Monday, August 7, 2017

Linked To Does NOT Mean Causes

Recently I came across this Washington Post headline:  “59,000 farmer suicides in India over 30 years may be linked to climate change, study says.”  The article explains that a researcher looked back almost 50 years comparing data and climate information and “concluded that temperature may have ‘a strong influence’ on suicide rates during the growing season.”  Note the words “may have a strong [but unspecified] influence.”  The researcher goes on to project an increase in the number of “lives lost to self-harm” in India.

What are we to make of this?  The number of suicides correlates to the temperature.  Is Global Warming to blame?

Correlation is a mathematical expression of how closely any two measurements move relative to each other.  If the first one gets larger at exactly the same rate as the second, the correlation equals 1, a perfect positive correlation.  If the first one decreases at exactly the same rate that the second increases, the correlation equals -1, a perfect negative correlation.

In our imperfect world this rarely happens, so a correlation of 90% seems to indicate that the two measurements are moving very closely together.  A correlation close to zero shows no mathematical relationship.  The math is not difficult.  A laptop can do it easily and show the graph with points either closely tracking each other for a strong correlation or looking like a random scattering of points for a weak (near zero) correlation.

The most important thing to understand about correlation is that correlation is not causation!  This is a major point of emphasis in every first year statistics class.  Just because two things vary together, they are not necessarily related in any way.

Lots of things get bigger together and are related, like the size of a tree and the amount of lumber available from the tree or the number of pizzas (or amount of beer) needed to feed guests at a party – more people = more pizza.  Gas mileage (MPG) may be related to the size of a truck, the power of the engine or the weight of the load.  These correlations are easy to explain.

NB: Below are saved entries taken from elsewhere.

-- ==== Sys2Proof/Machine/Core.lean ====
section
/-! DEFINITION. The machine as the host runs it. -/

def Sys2Proof.core : Host.Core := { State := Sys2Proof.Machine.State, Fault := Sys2Proof.Machine.Fault, Refusal := Sys2Proof.Machine.Refusal, step := Sys2Proof.Machine.step, reset := Sys2Proof.Machine.State.reset }
end

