/-- Each decodes from its byte, takes 2 cycles, adds or subtracts 1 modulo 256 and sets Z and N of the result; nothing else changes. -/
def Obligations.IncDecRegisters : Prop :=
  (∀ b1 b2 : Byte,
    decodeBytes 0xE8 b1 b2 = .inx ∧
    decodeBytes 0xC8 b1 b2 = .iny ∧
    decodeBytes 0xCA b1 b2 = .dex ∧
    decodeBytes 0x88 b1 b2 = .dey) ∧
  ∀ s : State,
    exec .inx s = .next { s with cpu := { s.cpu with x := s.cpu.x + 1, cycles := s.cpu.cycles + 2, p := { s.cpu.p with z := decide (s.cpu.x + 1 = 0), n := (s.cpu.x + 1).getLsbD 7 } } } ∧
    exec .iny s = .next { s with cpu := { s.cpu with y := s.cpu.y + 1, cycles := s.cpu.cycles + 2, p := { s.cpu.p with z := decide (s.cpu.y + 1 = 0), n := (s.cpu.y + 1).getLsbD 7 } } } ∧
    exec .dex s = .next { s with cpu := { s.cpu with x := s.cpu.x - 1, cycles := s.cpu.cycles + 2, p := { s.cpu.p with z := decide (s.cpu.x - 1 = 0), n := (s.cpu.x - 1).getLsbD 7 } } } ∧
    exec .dey s = .next { s with cpu := { s.cpu with y := s.cpu.y - 1, cycles := s.cpu.cycles + 2, p := { s.cpu.p with z := decide (s.cpu.y - 1 = 0), n := (s.cpu.y - 1).getLsbD 7 } } }

/-- Each encoding decodes to its form; for every operand form and state, exec answers the state after the operand read with A the bitwise AND, OR or exclusive OR of A and M and Z, N of it; nothing else changes. -/
def Obligations.LogicInstructions : Prop :=
  (∀ b1 b2 : Byte,
    decodeBytes 0x21 b1 b2 = .and (.mem (.izx b1)) ∧
    decodeBytes 0x25 b1 b2 = .and (.mem (.zp b1)) ∧
    decodeBytes 0x29 b1 b2 = .and (.imm b1) ∧
    decodeBytes 0x2D b1 b2 = .and (.mem (.abs (addrOf b2 b1))) ∧
    decodeBytes 0x31 b1 b2 = .and (.mem (.izy b1)) ∧
    decodeBytes 0x35 b1 b2 = .and (.mem (.zpx b1)) ∧
    decodeBytes 0x39 b1 b2 = .and (.mem (.aby (addrOf b2 b1))) ∧
    decodeBytes 0x3D b1 b2 = .and (.mem (.abx (addrOf b2 b1))) ∧
    decodeBytes 0x01 b1 b2 = .ora (.mem (.izx b1)) ∧
    decodeBytes 0x05 b1 b2 = .ora (.mem (.zp b1)) ∧
    decodeBytes 0x09 b1 b2 = .ora (.imm b1) ∧
    decodeBytes 0x0D b1 b2 = .ora (.mem (.abs (addrOf b2 b1))) ∧
    decodeBytes 0x11 b1 b2 = .ora (.mem (.izy b1)) ∧
    decodeBytes 0x15 b1 b2 = .ora (.mem (.zpx b1)) ∧
    decodeBytes 0x19 b1 b2 = .ora (.mem (.aby (addrOf b2 b1))) ∧
    decodeBytes 0x1D b1 b2 = .ora (.mem (.abx (addrOf b2 b1))) ∧
    decodeBytes 0x41 b1 b2 = .eor (.mem (.izx b1)) ∧
    decodeBytes 0x45 b1 b2 = .eor (.mem (.zp b1)) ∧
    decodeBytes 0x49 b1 b2 = .eor (.imm b1) ∧
    decodeBytes 0x4D b1 b2 = .eor (.mem (.abs (addrOf b2 b1))) ∧
    decodeBytes 0x51 b1 b2 = .eor (.mem (.izy b1)) ∧
    decodeBytes 0x55 b1 b2 = .eor (.mem (.zpx b1)) ∧
    decodeBytes 0x59 b1 b2 = .eor (.mem (.aby (addrOf b2 b1))) ∧
    decodeBytes 0x5D b1 b2 = .eor (.mem (.abx (addrOf b2 b1)))) ∧
  ∀ (o : ReadOperand) (s : State),
    let r := readOperand o s
    exec (.and o) s =
      .next { r.2 with cpu := { r.2.cpu with a := s.cpu.a &&& r.1, p := { r.2.cpu.p with z := decide (s.cpu.a &&& r.1 = 0), n := (s.cpu.a &&& r.1).getLsbD 7 } } } ∧
    exec (.ora o) s =
      .next { r.2 with cpu := { r.2.cpu with a := s.cpu.a ||| r.1, p := { r.2.cpu.p with z := decide (s.cpu.a ||| r.1 = 0), n := (s.cpu.a ||| r.1).getLsbD 7 } } } ∧
    exec (.eor o) s =
      .next { r.2 with cpu := { r.2.cpu with a := s.cpu.a ^^^ r.1, p := { r.2.cpu.p with z := decide (s.cpu.a ^^^ r.1 = 0), n := (s.cpu.a ^^^ r.1).getLsbD 7 } } }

When two measures are correlated, sometimes one influences the other, or perhaps they are both affected by some unseen common factor.  Often though, two measures are mathematically related but have no logical link.  Some websites specialize in finding odd examples of these supposed relationships.

Here is one I’ve used before telling about a study correlating dog ownership with eating eggrolls, eating cabbage with having an innie bellybutton, and many others.  Another site, with lovely graphs, correlates the divorce rate in Maine with consumption of margarine, consumption of cheese with the number of people who died by becoming tangled in their bed sheets and several more entertaining examples.  There is the joking relationships between the stock market and skirt lengths or the stock market and the conference of the team that won the last Super Bowl.  I wrote last year about the journalist who compared many measurements and found a surprising correlation between eating dark chocolate and weight loss in one data set.  He later admitted that it was bad science and should not be taken seriously.  If you look hard enough, you can find all kinds of weird examples of data that correlate just by coincidence.  That’s what makes it tricky.

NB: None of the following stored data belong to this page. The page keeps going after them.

-- ==== Sys2Proof/Laws/Memory.lean ====
section
/-! SUPPORT. The laws of a memory: a read after a write, the canonical form, and that canonical memories that read alike are
equal. -/

namespace Sys2Proof

variable {w : Nat}

@[simp] theorem Store.read_nil (a : Nat) : Store.read ([] : Store w) a = 0 := rfl

theorem Store.read_erase (m : Store w) (a b : Nat) : (m.erase a).read b = if b = a then 0 else m.read b := by
  induction m with
  | nil => simp [Store.erase]
  | cons c rest ih =>
    obtain ⟨k, v⟩ := c
    by_cases hak : a = k <;> by_cases hbk : b = k <;> simp_all [Store.erase, Store.read]
    intro h
    exact absurd h.symm hak

theorem Store.read_insert (m : Store w) (a b : Nat) (v : BitVec w) :
    (m.insert a v).read b = if b = a then v else m.read b := by
  induction m with
  | nil => simp [Store.insert, Store.read]
  | cons c rest ih =>
    obtain ⟨k, u⟩ := c
    simp only [Store.insert]
    split
    · simp [Store.read]
    · split
      · next h => subst h; simp only [Store.read]; split <;> rfl
      · next h =>
        simp only [Store.read, ih]
        by_cases hbk : b = k
        · subst hbk; simp [Ne.symm h]
        · simp [hbk]

/-- Reading a memory after a write: the written value at the written cell, and every other cell as it was. -/
theorem Store.read_write (m : Store w) (a b : Nat) (v : BitVec w) :
    (m.write a v).read b = if b = a then v else m.read b := by
  unfold Store.write
  split
  · next h => rw [Store.read_erase, h]
  · exact Store.read_insert m a b v

@[simp] theorem Store.read_write_same (m : Store w) (a : Nat) (v : BitVec w) : (m.write a v).read a = v := by
  simp [Store.read_write]

theorem Store.read_write_other (m : Store w) {a b : Nat} (v : BitVec w) (h : b ≠ a) : (m.write a v).read b = m.read b := by
  simp [Store.read_write, h]

theorem Store.erase_sublist (m : Store w) (a : Nat) : (m.erase a).Sublist m := by
  induction m with
  | nil => exact .slnil
  | cons c rest ih =>
    simp only [Store.erase]
    split
    · exact ih.cons _
    · exact ih.cons_cons _

theorem Store.mem_insert {m : Store w} {a : Nat} {v : BitVec w} {c : Nat × BitVec w} (h : c ∈ m.insert a v) :
    c = (a, v) ∨ c ∈ m := by
  induction m with
  | nil => simp_all [Store.insert]
  | cons d rest ih =>
    simp only [Store.insert] at h
    split at h
    · simpa using h
    · split at h
      · simp_all only [List.mem_cons]; tauto
      · simp only [List.mem_cons] at h ⊢; tauto

theorem Store.pairwise_insert {m : Store w} (h : m.Pairwise (fun c d => c.1 < d.1)) (a : Nat) (v : BitVec w) :
    (m.insert a v).Pairwise (fun c d => c.1 < d.1) := by
  induction m with
  | nil => simp [Store.insert]
  | cons d rest ih =>
    obtain ⟨k, u⟩ := d
    rw [List.pairwise_cons] at h
    simp only [Store.insert]
    split
    · next hlt =>
      refine List.pairwise_cons.2 ⟨fun e he => ?_, List.pairwise_cons.2 h⟩
      obtain rfl | he := List.mem_cons.1 he
      · exact hlt
      · exact hlt.trans (h.1 e he)
    · split
      · next heq => subst heq; exact List.pairwise_cons.2 h
      · refine List.pairwise_cons.2 ⟨fun e he => ?_, ih h.2⟩
        obtain rfl | he := Store.mem_insert he
        · simp only; omega
        · exact h.1 e he

/-- A write keeps the canonical form. -/
theorem Store.wf_write {m : Store w} (h : m.wf) (a : Nat) (v : BitVec w) : (m.write a v).wf := by
  unfold Store.write
  split
  · exact ⟨h.1.sublist (m.erase_sublist a), fun c hc => h.2 c ((m.erase_sublist a).subset hc)⟩
  · next hv =>
    refine ⟨Store.pairwise_insert h.1 a v, fun c hc => ?_⟩
    obtain rfl | hc := Store.mem_insert hc
    · exact hv
    · exact h.2 c hc

/-- A write inside the size keeps the canonical form and the size. -/
theorem Store.fits_write {m : Store w} {size : Nat} (h : m.fits size) {a : Nat} (ha : a < size) (v : BitVec w) :
    (m.write a v).fits size := by
  refine ⟨Store.wf_write h.1 a v, fun c hc => ?_⟩
  unfold Store.write at hc
  split at hc
  · exact h.2 c ((m.erase_sublist a).subset hc)
  · obtain rfl | hc := Store.mem_insert hc
    · exact ha
    · exact h.2 c hc

theorem Store.fits_nil (size : Nat) : Store.fits ([] : Store w) size := by simp [Store.fits, Store.wf]

theorem Store.read_of_lt {m : Store w} {a : Nat} (h : ∀ c ∈ m, a < c.1) : m.read a = 0 := by
  induction m with
  | nil => rfl
  | cons d rest ih =>
    obtain ⟨k, u⟩ := d
    have := h (k, u) (by simp)
    simp only at this
    rw [Store.read, if_neg (by omega), ih (fun c hc => h c (List.mem_cons_of_mem _ hc))]

/-- Two canonical memories that read alike everywhere are the same list. -/
theorem Store.ext_of_wf {m n : Store w} (hm : m.wf) (hn : n.wf) (h : ∀ a, m.read a = n.read a) : m = n := by
  induction m generalizing n with
  | nil =>
    cases n with
    | nil => rfl
    | cons d rest =>
      have := h d.1
      simp only [Store.read, if_true] at this
      exact absurd this.symm (hn.2 d (by simp))
  | cons c rest ih =>
    obtain ⟨k, u⟩ := c
    cases n with
    | nil =>
      have := h k
      simp only [Store.read, if_true] at this
      exact absurd this (hm.2 (k, u) (by simp))
    | cons d rest' =>
      obtain ⟨k', u'⟩ := d
      have hu := hm.2 (k, u) (by simp)
      have hu' := hn.2 (k', u') (by simp)
      have pm := List.pairwise_cons.1 hm.1
      have pn := List.pairwise_cons.1 hn.1
      have hk : k = k' := by
        rcases Nat.lt_trichotomy k k' with hlt | heq | hlt
        · have := h k
          rw [Store.read, if_pos rfl, Store.read_of_lt] at this
          · exact absurd this hu
          · intro e he
            obtain rfl | he := List.mem_cons.1 he
            · exact hlt
            · exact hlt.trans (pn.1 e he)
        · exact heq
        · have := h k'
          rw [Store.read_of_lt (m := (k, u) :: rest), Store.read, if_pos rfl] at this
          · exact absurd this.symm hu'
          · intro e he
            obtain rfl | he := List.mem_cons.1 he
            · exact hlt
            · exact hlt.trans (pm.1 e he)
      subst hk
      have huu : u = u' := by simpa [Store.read] using h k
      subst huu
      have := ih ⟨pm.2, fun c hc => hm.2 c (by simp [hc])⟩ ⟨pn.2, fun c hc => hn.2 c (by simp [hc])⟩ (fun a => by
        by_cases ha : a = k
        · subst ha; rw [Store.read_of_lt pm.1, Store.read_of_lt pn.1]
        · simpa [Store.read, ha] using h a)
      rw [this]

theorem Memory.ofBytes_bounds {bytes : List Byte} {a : Nat} {c : Nat × Byte} (h : c ∈ Memory.ofBytes a bytes) :
    a ≤ c.1 ∧ c.1 < a + bytes.length := by
  induction bytes generalizing a with
  | nil => simp [Memory.ofBytes] at h
  | cons b rest ih =>
    simp only [Memory.ofBytes] at h
    split at h
    · have := ih h; simp; omega
    · obtain rfl | h := List.mem_cons.1 h
      · simp
      · have := ih h; simp; omega

/-- A list of bytes is laid out in canonical form, within its length. -/
theorem Memory.fits_ofBytes (bytes : List Byte) (a : Nat) : Store.fits (Memory.ofBytes a bytes) (a + bytes.length) := by
  refine ⟨?_, fun c hc => (Memory.ofBytes_bounds hc).2⟩
  induction bytes generalizing a with
  | nil => simp [Memory.ofBytes, Store.wf]
  | cons b rest ih =>
    simp only [Memory.ofBytes]
    split
    · exact ih (a + 1)
    · next hb =>
      refine ⟨List.pairwise_cons.2 ⟨fun d hd => (Memory.ofBytes_bounds hd).1, (ih (a + 1)).1⟩, fun c hc => ?_⟩
      obtain rfl | hc := List.mem_cons.1 hc
      · exact hb
      · exact (ih (a + 1)).2 c hc

/-- Byte `k` of a list of bytes is in cell `a + k`. -/
theorem Memory.read_ofBytes (bytes : List Byte) (a k : Nat) : (Memory.ofBytes a bytes).read (a + k) = bytes.getD k 0 := by
  induction bytes generalizing a k with
  | nil => simp [Memory.ofBytes]
  | cons b rest ih =>
    cases k with
    | zero =>
      simp only [Memory.ofBytes]
      split
      · next hb =>
        rw [Store.read_of_lt (fun c hc => by have := Memory.ofBytes_bounds hc; omega)]
        simp [hb]
      · simp [Store.read]
    | succ k =>
      have := ih (a + 1) k
      rw [show a + 1 + k = a + (k + 1) by omega] at this
      simp only [Memory.ofBytes]
      split
      · simpa using this
      · simpa [Store.read] using this

end Sys2Proof
end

The use of correlation is quite common in studies about health and other areas.  Studies find a mathematical relationship and use the magic word linked.  An action or habit is linked to a healthy or unhealthy outcome.  Eating A is linked to longer or shorter life.  Researchers find relationships that may be the direct, pizza supply to number-of-guests, kind or it may be the cheese to death-by-bed-sheets kind.  But at that point it's only math, not reality.

This is what came to mind when I saw that headline.  To be fair, the researcher tries to explain how there can be an other-than-mathematical relationship.  “High temperatures in the growing season reduce crop yields, putting economic pressure on India's farmers.”  I think any farmer can tell you that weather often increases economic pressure, but how often does that lead to suicide?  Don’t we need more than just two sets of numbers to compare on a graph?  Is this reality or just math?

Whenever critical thinkers hear the word linked, they know someone has found a mathematical relationship.  Researchers hope to discover a real relationship so they can use the word causes, as in action A causes outcome B, but that is much more difficult.  Understanding this is very important to keep from panicking over the latest headline, insisting that someone do something or trying to persuade friends and family to change eating habits to avoid catastrophe.  You don’t have to be a math or statistical wizard to know that linked is not necessarily the same as causes.